Arrivée à Panama city en fin de journée, taxi pour le centre ville (20$), nuit à l’EuroHotel, 55$, assez cher mais plus grand chose de dispo une semaine avant notre arrivée. Hotel correct, clim, propre mais sans charme. Le lendemain ballade dans les quartiers d’El Cangrejo et Marbella pour trouver de l’argent, un téléphone, une voiture et voir toutes ces tours assez incroyables. Nous ne sommes pas allés dans le vieux Panama, nous avons préféré partir rapidement, si nous étions resté plus longtemps je pense qu’on serait restés deux trois jours dans cette ville assez étonnante. Bref…

Départ en début d’après midi pour Pedasi au sud-est de la Péninsule d’Azuero, nous avons du mettre 5h pour y arriver.

Nous avons logé chez un couple suisso-arménien francophone, Isabelle&Robert, très sympathique. Enfin c’est un hostal, La rosa de los vientos, 30$ la nuit. Tout récent, trois chambres sobres et accueillantes avec une terrasse avec vue sur le pacifique. Sympa. A l’écart du village, avec une plage (moyenne) à 5-10mn à pieds. Le village et la région sont assez attachants, très paisible, la route vers Tonosi est assez pittoresque. On s’est aussi arrêté sur la plage de Venao pour regarder tous ces surfeurs sur ce spot très apprécié. En buvant une Balboa c’était parfait !
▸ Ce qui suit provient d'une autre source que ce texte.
/-- A vector store of the elements checked: one entry, folded by element (R115, R116; 15 R321, R325). -/
def State.vstoreActs (s : State) (x : Vec) (w gran : Nat) (ea : Nat → Word)
    (chk : Chk (List (Nat × List (Nat × Nat)))) : List Act :=
  match chk with
  | .bad cause va => [.trap (s.accTrap cause va)]
  | .wait y => [.stall y]
  | .ok es =>
    [.enter (.store (es.flatMap fun e => pieceBytes e.2 (leBytes (elem x w e.1) (w / 8)))) gran none 0
      (es.flatMap fun e => [ea e.1, BitVec.ofNat 64 (elem x w e.1)])]

/-- The 32-B blocks that active elements touch, at least 1 (15 R321). -/
def blockCount (l : List Nat) : Nat := max 1 ((l.map (· / 32)).eraseDups).length

/-- The address of LDV, STV and LDQ (R115, R117). -/
def Ctx.ldvEa (c : Ctx) (a : BitVec 5) (i : BitVec 7) : Nat := (c.s a + 16 * sext64 i).toNat

/-- LDV (R115). -/
def execLdv (h : Head) (d a : BitVec 5) (i : BitVec 7) (md : Option (BitVec 28)) (s : State) :
    Host.Outcome State Fault Refusal :=
  let m := Mod.of md
  s.slotDo h [rV d, rS a, m.reg] fun c =>
    let ea := c.ldvEa a i
    let at' := c.foldEa (a == 30) ea
    s.vloadActs d 32 m (c.ownDirect (a == 30) ea) (fun j => at' + BitVec.ofNat 64 (4 * j)) (s.checkLdv .read (a == 30) ea (c.lanes m))

/-- STV (R115). -/
def execStv (h : Head) (d a : BitVec 5) (i : BitVec 7) (md : Option (BitVec 28)) (s : State) :
    Host.Outcome State Fault Refusal :=
  let m := Mod.of md
  s.slotDo h [rV d, rS a, m.reg] fun c =>
    let ea := c.ldvEa a i
    let at' := c.foldEa (a == 30) ea
    s.vstoreActs (c.r.rv d.toNat) 32 ((ea + 511) / 32 - ea / 32 + 1) (fun j => at' + BitVec.ofNat 64 (4 * j))
      (s.checkLdv .write (a == 30) ea (c.lanes m))

/-- The element width of LDVS, STVS, LDVG and STVG (R116). -/
def strideWidth (m : BitVec 2) : Nat := if m.toNat = 0 then 32 else 64

/-- ea[j] of LDVS and STVS (R116). -/
def Ctx.stridedEa (c : Ctx) (a b : BitVec 5) (j : Nat) : Word := c.s a + BitVec.ofNat 64 j * c.s b

/-- ea[j] of LDVG, STVG and the vector atomics (R116; 12 R257). -/
def Ctx.indexedEa (c : Ctx) (a b : BitVec 5) (w j : Nat) : Word :=
  c.s a + BitVec.ofNat 64 (w / 8) * signExt (elem (c.r.rv b.toNat) 32 j) 32

/-- A strided or indexed load (R116). -/
def State.loadEach (s : State) (d a : BitVec 5) (w : Nat) (m : Mod) (ea : Nat → Word) : List Act :=
  let c := s.me
  let own := (activeOf (c.lanes m) w).all fun j => c.ownDirect (a == 30) (ea j).toNat
  s.vloadActs d w m own (fun j => c.foldEa (a == 30) (ea j).toNat) (s.checkEach .read (a == 30) w ea (c.lanes m))

/-- A strided or indexed store (R116). -/
def State.storeEach (s : State) (d a : BitVec 5) (w : Nat) (m : Mod) (ea : Nat → Word) : List Act :=
  let c := s.me
  let fold (j : Nat) : Word := c.foldEa (a == 30) (ea j).toNat
  s.vstoreActs (c.r.rv d.toNat) w (blockCount ((activeOf (c.lanes m) w).map fun j => (fold j).toNat)) fold
    (s.checkEach .write (a == 30) w ea (c.lanes m))

/-- LDVS (R116). -/
def execLdvs (h : Head) (d a b : BitVec 5) (m : BitVec 2) (md : Option (BitVec 28)) (s : State) :
    Host.Outcome State Fault Refusal :=
  let mo := Mod.of md
  s.slotDo h [rV d, rS a, rS b, mo.reg] fun c => s.loadEach d a (strideWidth m) mo (c.stridedEa a b)

/-- STVS (R116). -/
def execStvs (h : Head) (d a b : BitVec 5) (m : BitVec 2) (md : Option (BitVec 28)) (s : State) :
    Host.Outcome State Fault Refusal :=
  let mo := Mod.of md
  s.slotDo h [rV d, rS a, rS b, mo.reg] fun c => s.storeEach d a (strideWidth m) mo (c.stridedEa a b)

/-- LDVG (R116). -/
def execLdvg (h : Head) (d a b : BitVec 5) (m : BitVec 2) (md : Option (BitVec 28)) (s : State) :
    Host.Outcome State Fault Refusal :=
  let mo := Mod.of md
  s.slotDo h [rV d, rS a, rV b, mo.reg] fun c => s.loadEach d a (strideWidth m) mo (c.indexedEa a b (strideWidth m))

/-- STVG (R116). -/
def execStvg (h : Head) (d a b : BitVec 5) (m : BitVec 2) (md : Option (BitVec 28)) (s : State) :
    Host.Outcome State Fault Refusal :=
  let mo := Mod.of md
  s.slotDo h [rV d, rS a, rV b, mo.reg] fun c => s.storeEach d a (strideWidth m) mo (c.indexedEa a b (strideWidth m))

/-- LDQ (R117): 512 bytes of the own LSP by its direct window; another target that exists raises PERMISSION. -/
def execLdq (h : Head) (d a : BitVec 5) (i : BitVec 7) (s : State) : Host.Outcome State Fault Refusal :=
  s.slotDo h [.q d.toNat, rS a] fun c =>
    let ea := c.ldvEa a i
    let at' := c.foldEa (a == 30) ea
    if c.ownDirect (a == 30) ea && ea % 16 = 0 && ea + 512 ≤ 0xC0000 then
      s.loadActs ⟨.q d.toNat, [(0, 8 * pkLsp (coreOf s.cur) ea, 4096)], 0,
        [(pkLsp (coreOf s.cur) ea, 512, BitVec.ofNat 64 ea, 0, 0, 0)]⟩ (some 8)
    else
      match s.checkAddr s.cur true .read (a == 30) ea 512 16 with
      | .bad cause va => [.trap (s.accTrap (if 6 ≤ cause && cause ≤ 8 then cause else 0x09) va)]
      | _ => [.trap (s.accTrap 0x09 at'.toNat)]

/-! ### Tensor accesses -/

/-- TID of a handle. -/
def hTid (n : BitVec 256) : Nat := bits n.toNat 0 20

/-- RANK of a handle. -/
def hRank (n : BitVec 256) : Nat := bits n.toNat 23 3

/-- Coordinate `i` of a handle. -/
def hCoord (n : BitVec 256) (i : Nat) : Nat := bits n.toNat (96 + 32 * i) 32
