/-- The loser takes the winner's copy, allocation and entries (R331 step 4). -/
def State.followWinner (s : State) (w l : Nat) (entries : List Entry) (swapped : Bool) (iv : Nat) : State :=
  let s1 := s.rollback l
  let cw := s1.ctx w
  let cl := s1.ctx l
  let s2 := s1.copyAlloc (coreOf w) (coreOf l) cw.al
  let swap := if swapped then some iv else none
  let c' : Ctx := { cl with
    r := cw.r, ivs := cw.ivs, nextIv := cw.nextIv, todo := cw.todo, cap := cw.cap, siglo := cw.siglo, sighi := cw.sighi
    bseq := cw.bseq, opened := cw.opened, mstep := cw.mstep, run := cw.run, due := cw.due, hnd := cw.hnd, tcopy := cw.tcopy, wndp := cw.wndp, wndAt := cw.wndAt, wnd := cw.wnd
    shared := cw.shared, epoch := cw.epoch, lastPc := cw.lastPc, flying := []
    stepno := cw.stepno, scb := entries.map fun e => e.moved cw.al.home l cl, swap := swap }
  (s2.setCtx l c').setCtx w { s2.ctx w with swap := swap }

/-- Both twins go on; what waited for them comes before their first bundle. -/
def State.resumePair (s : State) (p q : Nat) : State :=
  let go (s : State) (g : Nat) : State :=
    let c := s.ctx g
    (s.setCtx g { c with recov := .none, wndAt := 0, todo := if c.todo = [] then c.firstWork else c.todo }).endRun g c.resumeSt
  go (go s p) q

/-- A vote with a winner (R331 step 4, R335). -/
def State.voteWon (s : State) (w l cause spc : Nat) (pc sig : Word) : State :=
  let cw := s.ctx w
  let iv := (cw.ivs.head?.map (·.id)).getD 0
  -- a frame of the winner is committed as the primary's would be
  let s0 := s.setCtx w { cw with swap := if cw.second then some iv else none }
  let s1 := s0.keepWinner w
  let entries := (s1.ctx w).scb.filter fun e => e.iv == iv
  let s2 := (s1.followWinner w l entries cw.second iv).addScore (coreOf l) 64
  let cm := s2.cmpeOf w
  let s3 := s2.cmpeEvent cm 4 cause w 0 (some spc) pc sig
  (s3.cmpeEvent cm 5 cause l 64 (some spc) pc sig).resumePair w l

/-- A vote without a majority: both twins enter their handlers with CHECKSUM (R331 step 5). -/
def State.voteLost (s : State) (p q cause spc : Nat) (pc sig : Word) : State :=
  let cm := s.cmpeOf p
  let t : TrapReq := ⟨0x13, 0, pc, 0, 0, 0, 0, 0, .handler⟩
  let s1 := (s.cmpeEvent cm 6 cause (s.ctx p).tgcid 0 (some spc) pc sig).cmpeEvent cm 7 cause (s.ctx p).tgcid (causePoints cause) (some spc) pc sig
  let go (s : State) (g : Nat) : State := (s.setCtx g { s.ctx g with recov := .none }).enterHandler g t
  go (go s1 p) q

/-- Whether a twin's part of a vote is known: its interval has closed, or a check failed in it (R331). -/
def Ctx.voteReady (c : Ctx) : Bool := c.closedHead.isSome || c.st == .held

/-- VOTE (R331 steps 4 and 5): `g` is the third context, whose interval has closed or which has trapped. Twins that agree
with each other after all go on. -/
def execVote (g : Nat) (s : State) : Host.Outcome State Fault Refusal :=
  let c := s.ctx g
  match c.recov with
  | .third p q cause pc sig =>
    let x := c.closedHead
    s.event (c.voteReady && (s.ctx p).voteReady && (s.ctx q).voteReady && s.settled p && s.settled q) fun s =>
      let a := (s.ctx p).closedHead
      let b := (s.ctx q).closedHead
      let spc := spcOf g
      let s1 :=
        if x.isSome && a = x && b = x then ((s.keepWinner p).keepWinner q).resumePair p q
        else if x.isSome && a = x then s.voteWon p q cause spc pc sig
        else if x.isSome && b = x then s.voteWon q p cause spc pc sig
        else if a.isSome && a = b then ((s.keepWinner p).keepWinner q).resumePair p q
        else s.voteLost p q cause spc pc sig
      s1.freeCtx g
  | _ => .next s

/-! ### Suspicion and leases -/

/-- SCORE_HALVING (R332): at each whole hour. -/
def execScoreHalving (s : State) : Host.Outcome State Fault Refusal :=
  s.event (decide (s.msc.halved < s.msc.up / 3600000000000)) fun s =>
    let s1 := { s with
      msc := { s.msc with halved := s.msc.halved + 1 }
      cores := s.cores.map fun (k : Nat × Core) => (k.1, { k.2 with score := k.2.score / 2 }) }
    -- the cores' clocks stand still in FREEZE (18 R388)
    if s.msc.frz then s1 else (s1.cores.map (·.1)).foldl (fun s k => s.thresholds k) s1

/-- The entry of a lock manager whose lease has run out. -/
def State.leaseOut (s : State) (i k : Nat) : Option LkEntry :=
  match (s.lkm i).ents[k]? with
  | some e => (match e.lease with | some t => if e.held = 6 && t ≤ s.now then some e else none | none => none)
  | none => none

/-- LEASE_EXPIRY (13 R276). -/
def execLeaseExpiry (i k : Nat) (s : State) : Host.Outcome State Fault Refusal :=
  match s.leaseOut i k with
  | some e => (match s.lkLeaseOut i e with | (s1, fs) => .next (s1.lkEffects fs))
  | none => .next s

end Sys2Proof.Machine
end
De Pedasi nous avons ensuite pris la route vers Boquete. Nous avons pas mal hésité entre Boquete et Volcan, Boquete ayant la réputation d’être « envahie » de communautés de retraités américains et de touristes. C’est sur cette ville que notre choix s’est tout de même porté, surtout pour des raisons pratiques, pour faire un peu moins de route. Finalement, il est vrai que c’est touristique, mais c’est quand même pas blindé de touristes, et on sent au Panama, faut pas abuser. Là, nous avons logé à la Pension Dona Cata, vieil hôtel en bois rénové qui doit être là depuis un moment. 30$ la nuit, chambre sobre, mais l’hôtel a vraiment un charme fou, il donne sur la place de Boquete. Nous avons fait une rando « oiseaux » à la finca lerida, 4h dans la foret avec un très bon guide, mais j’avoue que les 50$ par personne, ça calme grave, c’est abusé et clairement la plus chère de nos activités payantes. Enfin, on s’en doutait un peu en venant à Boquete. Ce fut tout de même très intéressant, nous avons vu deux quetzal, quelques oiseaux (mais pas tant que ça), entendu des singes hurleurs (ce bruit…) et visité la très belle finca. Déjeuner au resto de la finca, vue magnifique sur la vallée. Le lendemain matin, nous sommes allés aux sources d’eau chaude de Caldéra. Par là-bas, l’inflation est galopante, l’entrée a doublé récemment (passant certes à 2$ « seulement »). Ptit coin assez agréable, par contre à faire aux heures fraîches (nous y étions le matin vers 8h) parce que les sources sont vraiment chaudes.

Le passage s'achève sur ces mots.